Collaborative Specialization

Artificial Intelligence


Mur, Marieke

2nd Supervisor

Goodale, Melvyn A.


3rd Supervisor

Maryam Vaziri Pahskam


National Institute of Mental Health

Joint Supervisor


Recent advances in computer vision have enabled machines to have high performance in labeling objects in natural scenes. However, object labeling constitutes only a small fraction of daily human activities. To move towards building machines that can function in natural environments, the usefulness of these models should be evaluated on a broad range of tasks beyond perception. Moving towards this goal, this thesis evaluates the internal representations of state-of-the-art deep convolutional neural networks in predicting a perception-based and an action-based behavior: object similarity judgment and visually guided grasping.
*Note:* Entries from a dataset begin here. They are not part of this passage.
/-- The record moves its outbound half and reports the stage. -/
def State.stageOutbound (r : Nat) (stage : HalfStage) (s : State) : State :=
  let cancelAt := if stage = .cancelled then some s.stamp else none
  (s.moveOutbound r stage).emit .recStage r (stageExtra false cancelAt none)

/-- The record of an accepting section that a code acts on: the oldest in a stage (R131). -/
def State.oldestInbound (s : State) (x : Nat) (stage : HalfStage) : Option Nat :=
  (s.inboundList x).find? fun r => (s.record r).inStage = some stage

/-- The record of an offering section that a code acts on: the oldest in a stage (R131). -/
def State.oldestOutbound (s : State) (x : Nat) (stage : HalfStage) : Option Nat :=
  (s.outboundList x).find? fun r => (s.record r).outStage = some stage

/-- OFFERED or ACCEPTED: the stages that a CANCEL reaches (R140). -/
def cancellable : Option HalfStage → Bool
  | some .offered | some .accepted => true
  | _ => false

/-- A code event on an accepting section: a received ENTERING or CANCEL, or a sent OUT_OF_SECTION (R137, R139,
R140). -/
def State.inboundCode (e : CodeEvent) (x : Nat) (m : Meaning) (s : State) : State :=
  match m with
  | .entering =>
    match s.oldestInbound x .accepted with
    | some r => s.stageInbound r .entering false
    | none => s.irregularCode e .accepted false
  | .outOfSection =>
    match s.oldestInbound x .atTrack with
    | some r =>
      let s := if e.gateFailed then s.putRecord r { s.record r with irregular := true } else s
      (s.stageInbound r .ended e.gateFailed).completeIfDone r
    | none => s.irregularCode e .atTrack false
  | .cancel =>
    match (s.inboundList x).reverse.find? fun r => cancellable (s.record r).inStage with
    | some r => (s.stageInbound r .cancelled false).completeIfDone r
    | none => s.irregularCode e .offered false
  | _ => s

/-- A code event on an offering section: a sent ENTERING or CANCEL, or a received OUT_OF_SECTION. -/
def State.outboundCode (e : CodeEvent) (x : Nat) (m : Meaning) (s : State) : State :=
  match m with
  | .entering =>
    match s.oldestOutbound x .accepted with
    | some r => s.stageOutbound r .entering
    | none => s.irregularCode e .accepted false
  | .outOfSection =>
    match s.oldestOutbound x .atTrack with
    | some r => (s.stageOutbound r .ended).completeIfDone r
    | none => s.irregularCode e .atTrack false
  | .cancel =>
    match (s.outboundList x).reverse.find? fun r => cancellable (s.record r).outStage with
    | some r => (s.stageOutbound r .cancelled).completeIfDone r
    | none => s.irregularCode e .offered false
  | _ => s

/-- The stage that a code of a meaning seeks, for the *irregular code* notice (R141, DESIGN CHOICE log 15). -/
def soughtStage : Meaning → HalfStage
  | .entering => .accepted
  | .outOfSection => .atTrack
  | _ => .offered

/-- The meanings that act on records (R134). -/
def actsOnRecords : Meaning → Bool
  | .offer | .entering | .outOfSection | .cancel => true
  | _ => false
To do so, a dataset of everyday objects was collected and used to obtain these two behaviors on the same set of stimuli. For the grasping task, participants’ finger positions were recorded at the end of the object grasping movement. Additionally, for the similarity judgment task, an odd-one-out experiment was conducted to build a dissimilarity matrix based on participants’ similarity judgments. A comparison of the two behaviors suggests that distinct features of objects are used for performing each task. I next explored if the features extracted in different layers of the state-of-the-art deep convolutional neural networks (DNNs) could be useful in deriving both outputs. The prediction accuracy of the similarity judgment behavior increased from low to higher layers of the networks, while that of the grasping behavior increased from low to mid-layers and drastically decreased further along the hierarchy. These results suggest that for building a system that could perform these two tasks, the processing hierarchy may need to be split starting at the middle layers. Overall, the results of this thesis could inform future models that can perform a broader set of tasks on natural images.

Summary for Lay Audience

Our visual system enables us to recognize objects and people around us. It also enables us to move and interact with the world. Advances in the field of computer vision have given rise to models that can perform similarly to humans in recognizing objects and people. In this thesis, we study if the same models can also help us judge the similarity of objects or grasp them. Both these tasks require visual processing, but we show that they rely on different features of objects. Our results suggest that the simple models optimized for object recognition are not suitable for producing both similarity judgments and grasping behaviors and their architecture may need to be modified to allow for the human-like production of both behaviors. The results of this thesis shed light on the object properties that are relevant for perception and action and emphasize the importance of studying vision in the context of both perception and action.